The franchise agreement will govern everything about how the franchisee runs the new business and lay out what they can expect from the franchisor. Learn more about what's in the agreement and what it will mean if you decide to franchise your business or become a franchisee.

What Is a Franchise Agreement?

In the United States, a business becomes a franchise if it meets the definition established by the Federal Trade Commission (FTC), known as the FTC Franchise Rule. Under the FTC Franchise Rule, there are three general requirements for a franchise agreement to be considered official:

  • The franchisee’s business is substantially associated with the franchisor's brand. In franchising, the franchisor and each of its franchisees are sharing a common brand.
  • The franchisor exercises control or provides substantial assistance to the franchisee in how it uses the franchisor's brand to conduct business. Because the franchisee is an independent contractor and not a joint employer, generally those controls cover brand standards and do not extend to the human resources of the franchisee, nor do they extend to how the franchisee manages its business—aside from meeting the requirements of the brand standards—on a daily basis.
  • The franchisor receives a fee from the franchisee for the right to enter into the relationship and to operate its business using the franchisor’s trademarks. The fee can be an initial fee of at least $500 or it can be a continuing fee—with certain exemptions provided under the law.

Note

Several states have also passed laws that define a franchise, and the definitions may include some relationships that do not meet the FTC Franchise Rule.

A franchise agreement is a license that establishes the rights and obligations of the franchisor and the franchisee. This agreement is designed to protect the franchisor's intellectual property (IP) and ensure consistency in how each of its licensees operates under its brand. Even though the relationship is codified in a written agreement that is meant to last as long as 20 years, the franchisor needs to have the ability to evolve the brand and its consumer offering to stay competitive.

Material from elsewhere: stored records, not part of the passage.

theorem State.wsaSetOk_withRejected (s : State) (l : List Nat) : (s.withRejected l).wsaSetOk = s.wsaSetOk := rfl
theorem State.mpSetOk_withRejected (s : State) (l : List Nat) : (s.withRejected l).mpSetOk = s.mpSetOk := rfl
theorem State.timeSetOk_withRejected (s : State) (l : List Nat) : (s.withRejected l).timeSetOk = s.timeSetOk := rfl
theorem State.netSetOk_withRejected (s : State) (l : List Nat) : (s.withRejected l).netSetOk = s.netSetOk := rfl
theorem State.thmSetOk_withRejected (s : State) (l : List Nat) : (s.withRejected l).thmSetOk = s.thmSetOk := rfl
theorem State.rcSetOk_withRejected (s : State) (l : List Nat) : (s.withRejected l).rcSetOk = s.rcSetOk := rfl
theorem State.railSetOk_withRejected (s : State) (l : List Nat) : (s.withRejected l).railSetOk = s.railSetOk := rfl
theorem State.tfSetOk_withRejected (s : State) (l : List Nat) : (s.withRejected l).tfSetOk = s.tfSetOk := rfl

theorem State.lengthWith_withRejected (s : State) (l : List Nat) : (s.withRejected l).lengthWith = s.lengthWith := by
  have hb : (s.withRejected l).boundsWith = s.boundsWith := rfl
  unfold State.lengthWith
  rw [hb]

theorem State.lengthens_withRejected (s : State) (l : List Nat) : (s.withRejected l).lengthens = s.lengthens := by
  have hp : (s.withRejected l).parts = s.parts := rfl
  have hv : (s.withRejected l).live = s.live := rfl
  unfold State.lengthens
  rw [State.lengthWith_withRejected, hp, hv]

theorem State.schSetOk_withRejected (s : State) (l : List Nat) : (s.withRejected l).schSetOk = s.schSetOk := by
  unfold State.schSetOk
  rw [State.lengthens_withRejected]
  rfl

/-! ### The sets after an accepted and after a refused commit -/

theorem State.pendSet_acceptCommit_same (s : State) (u : Nat) : (s.acceptCommit u).pendSet u = some (s.shadowSet u) := by
  simp [State.pendSet, State.acceptCommit]

theorem State.pendSet_acceptCommit_other (s : State) {u w : Nat} (h : w ≠ u) : (s.acceptCommit u).pendSet w = s.pendSet w := by
  rw [State.pendSet, State.acceptCommit, tabGet_set_other h]
  rfl

theorem State.isRejected_clearRejected (s : State) (u : Nat) : (s.clearRejected u).isRejected u = false := by
  simp [State.isRejected, State.clearRejected]

theorem State.isRejected_rejectCommit (s : State) (u : Nat) : (s.rejectCommit u).isRejected u = true := by
  simp [State.isRejected, State.rejectCommit]

/-! ### COMMIT of each unit (R17) -/

/-- The registers after a COMMIT whose check answers `ok`. -/
def State.commitRegs (s : State) (u : Nat) (ok : Bool) : RegFile := if ok then (s.acceptCommit u).regs else (s.rejectCommit u).regs

/-- R17: COMMIT of unit `u`, whose check answers `ok`, is accepted when no set is pending and the check passes, and refused else. -/
def State.CommitChecks (s : State) (u : Nat) (ok : Bool) : Prop := (s.commit u).2.regs = s.commitRegs u (!(s.pendSet u).isSome && ok)
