-- ==== Sys2Proof/Machine/Operands.lean ====
section
/-! DEFINITION. The operand forms (30_encoding R65 to R68; 42_data_transfer R140; 43_compare_branch R160;
44_jump_compare R182). -/

namespace Sys2Proof.Machine

/-- `sext_32(imm)`: the operand of `addi` and `addiu`, a displacement, a branch offset before its shift (30 R65). -/
def sextImm (imm : Imm16) : Word :=
  imm.signExtend 32

/-- `zext_32(imm)`: the operand of `andi`, `ori`, `xori` (30 R65, 41 R113). -/
def zextImm (imm : Imm16) : Word :=
  imm.zeroExtend 32

/-- `imm ‖ 0^16`: the operand of `lui` (30 R65, 42 R151). -/
def upperImm (imm : Imm16) : Word :=
  imm ++ 0#16

/-- The effective address `x[rs] + sext_32(imm)` modulo 2^32 (42 R140). -/
def State.effectiveAddress (s : State) (rs : RegIdx) (imm : Imm16) : Word :=
  s.readReg rs + sextImm imm

/-- The number of places `BRANCH_OFFSET_SHIFT` shifts by (00 R8, 30 R66). -/
def branchShiftAmount : BranchShift → Nat
  | .byteOffset => 0
  | .wordOffset => 2

/-- The target of a branch, `pc + 4 + (sext_32(imm) << BRANCH_OFFSET_SHIFT)` modulo 2^32 (30 R66, 43 R160). -/
def State.branchTarget (s : State) (imm : Imm16) : Word :=
  s.nextPc + (sextImm imm <<< branchShiftAmount s.params.branchShift)

/-- The address a target field names when `next` is the address after the jump: `next[31:28] ‖ target ‖ 00`, a word
address inside the 256 MiB region of `next` (30 R67). -/
def jumpAddress (next : Word) (target : Target26) : Word :=
  next.extractLsb' 28 4 ++ target ++ 0b00#2

/-- The target of `j` and `jal`; the region bits come from `pc + 4` (30 R67, 44 R182, R183). -/
def State.jumpTarget (s : State) (target : Target26) : Word :=
  jumpAddress s.nextPc target

/-- The amount of a variable shift, `x[rs][4:0]` (30 R68, 41 R114). -/
def State.shiftAmount (s : State) (rs : RegIdx) : Nat :=
  ((s.readReg rs).extractLsb' 0 5).toNat

end Sys2Proof.Machine
end

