/-- A launch leaves pc at ENTRY_PC, status Running, x[0] 0, the registers at their arguments and the image in
memory. For all launch arguments: x[0] reads 0; pc is ENTRY_PC; status is Running; x[n], HI, LO and f hold their
arguments; and every byte of an image with distinct addresses in the 2^32 bytes reads as the loader wrote it.
(derived: R36, R228, R241) -/
def Obligations.LaunchState : Prop :=
  ∀ l : Launch,
    (State.launch l).readReg 0#5 = 0#32 ∧ (State.launch l).pc = l.entryPc ∧
    (State.launch l).status = .running ∧
    (∀ (n : Nat) (h : n < 31), (State.launch l).readReg (BitVec.ofNat 5 (n + 1)) = l.gpr[n]) ∧
    (State.launch l).hi = l.hi ∧ (State.launch l).lo = l.lo ∧ (State.launch l).fpr = l.fpr ∧
    (State.launch l).params = l.params ∧
    (imageInSpace l.image = true → (l.image.map Prod.fst).Nodup →
      ∀ c ∈ l.image, (State.launch l).mem.read c.1 = c.2)

/-- The reset state is a well-formed launch and meets the invariant. State.reset is the launch of Launch.reset,
whose ENTRY_PC is a multiple of 4; its memory is in canonical form, x[0] reads 0 and status is Running. The
other register values at reset are the model's choice (log entries 1 to 7) and nothing is said of them.
(derived: R36, R241) -/
def Obligations.ResetIsAWellFormedLaunch : Prop :=
  State.reset = State.launch Launch.reset ∧ Launch.reset.wf = true ∧ State.reset.wf = true ∧
    State.reset.readReg 0#5 = 0#32 ∧ State.reset.pc.toNat % 4 = 0 ∧ State.reset.status = .running

/-- Every well-formed launch starts in a state that meets the invariant. For all launch arguments that pass the
checks, memory is in canonical form in the launch state. The canonical form is the model's own (log entry 7).
(derived: R36, R228) -/
def Obligations.WellFormedLaunchMeetsInvariant : Prop :=
  ∀ l : Launch, l.wf = true → (State.launch l).wf = true

/-- Every step keeps memory in canonical form. From every state that meets the invariant, not only those a run
reaches, a step that answers a next state gives one that meets it. The canonical form (rising addresses below
2^32, no entry equal to an unlisted byte) is the model's own (log entry 7). (derived: R34, R40, R42) -/
def Obligations.StepKeepsInvariant : Prop :=
  ∀ s t : State, s.wf = true → step s = .next t → t.wf = true

/-- No step changes ENDIAN, MEM_VALID, BRANCH_OFFSET_SHIFT or END_PC. The parameters of a run are the same after
every step. (derived: R8, R43, 00_scope section 4) -/
def Obligations.StepKeepsParameters : Prop :=
  ∀ s t : State, step s = .next t → t.params = s.params

/-- The floating-point registers never change and never influence anything else. A step leaves f[0..31] as they are,
and the same step from the same state with any other floating-point registers does the same to every other
component and stops for the same reason. (derived: R32) -/
def Obligations.FloatingPointRegistersAreInert : Prop :=
  ∀ (s : State) (f : Vector Word 32),
    (∀ t : State, step s = .next t → t.fpr = s.fpr) ∧
    step { s with fpr := f } =
      match step s with
      | .next t => .next { t with fpr := f }
      | .fault r => .fault r
      | .refused r => .refused r

/-- Every assignment of bytes to the 2^32 addresses is some canonical memory. For every function from addresses to
bytes there is a memory in canonical form that reads as it on the whole address space, so statements about every
state cover every launch image, whatever an unlisted byte reads as. (derived: R34, R36, R40) -/
def Obligations.EveryMemoryImageIsAMemory : Prop :=
  ∀ f : Nat → Byte, ∃ m : Memory, m.wf = true ∧ ∀ a : Nat, a < 2 ^ 32 → m.read a = f a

The agreement also needs to be flexible enough to allow the franchisor to make contractual modifications that reflect decisions in response to franchisees' specific needs. However, there are no changes to the stipulation that franchisees must manage their independently owned businesses daily in accordance with brand standards.

How a Franchise Agreement Works

The franchise agreement needs to deal with some basic elements, including, but not limited to:

  • Overview of the relationship: This includes the parties to the contract, the ownership of IP, and the overall obligations of the franchisee to operate its business to brand standards.
  • Duration of the franchise agreement: This involves the length of the relationship, the franchisee’s successor rights to enter into new agreements, and the requirement to upgrade the franchisee’s location.
  • Initial and continuing fees: Franchisees generally pay an initial and continuing fee to the franchisor for entering into the system and remaining a franchisee. Agreements also typically include a number of side fees. Most franchise systems provide for a payment to an advertising or brand fund that is used by the franchisor to market the brand to the public and for other contractually defined purposes.
  • Assigned territory: Not every franchise agreement grants a franchisee an exclusive or even a protected territory, but specifics about the territory must be defined. Franchisors also need to deal with reservation of their rights within a franchisee’s territory, including alternative distribution sites and sales over the internet.
  • Site selection and development: Franchisees generally find their own sites and develop them according to the franchisor’s standards. The role of the franchisor is generally to approve the location found by the franchisee and then approve, prior to opening, that the franchisee has built its location to meet design and other brand standards.
  • Initial and ongoing training and support: Franchisors generally provide a host of preopening and continuing support, including training, field, and headquarters support, supply chain, and quality control.
  • Use of intellectual property including trademarks, patents, and manuals: The IP of every franchise system is its most valuable asset, some of which will change as the system evolves. The agreement defines what is licensed to the franchisee, how the franchisee can use the IP, and the rights of the franchisor to evolve the system through changes to the franchisor’s operating manual.
  • Advertising: The franchisor will reveal its advertising commitment and what fees franchisees are required to pay toward those costs.
  • Insurance requirements: Franchise agreements will define the minimum insurance a franchisee is required to have prior to opening and during the term of the agreement.
  • Record-keeping and the right to audit the franchisee’s records: The franchisor defines the records that it needs its franchisees to maintain, the software franchisees are allowed to use, and its rights to access and audit that information.
  • All the rest: Some may call it boilerplate, but in well-developed agreements, it is not. Among the myriad issues contained in the franchise and other agreements are the franchisee's successor rights, default, termination, indemnification, dispute resolution, resale rights, transfer rights, rights of first refusal, sources of supply, local advertising requirements, governing law, general releases, personal guarantees, and roll-up provisions.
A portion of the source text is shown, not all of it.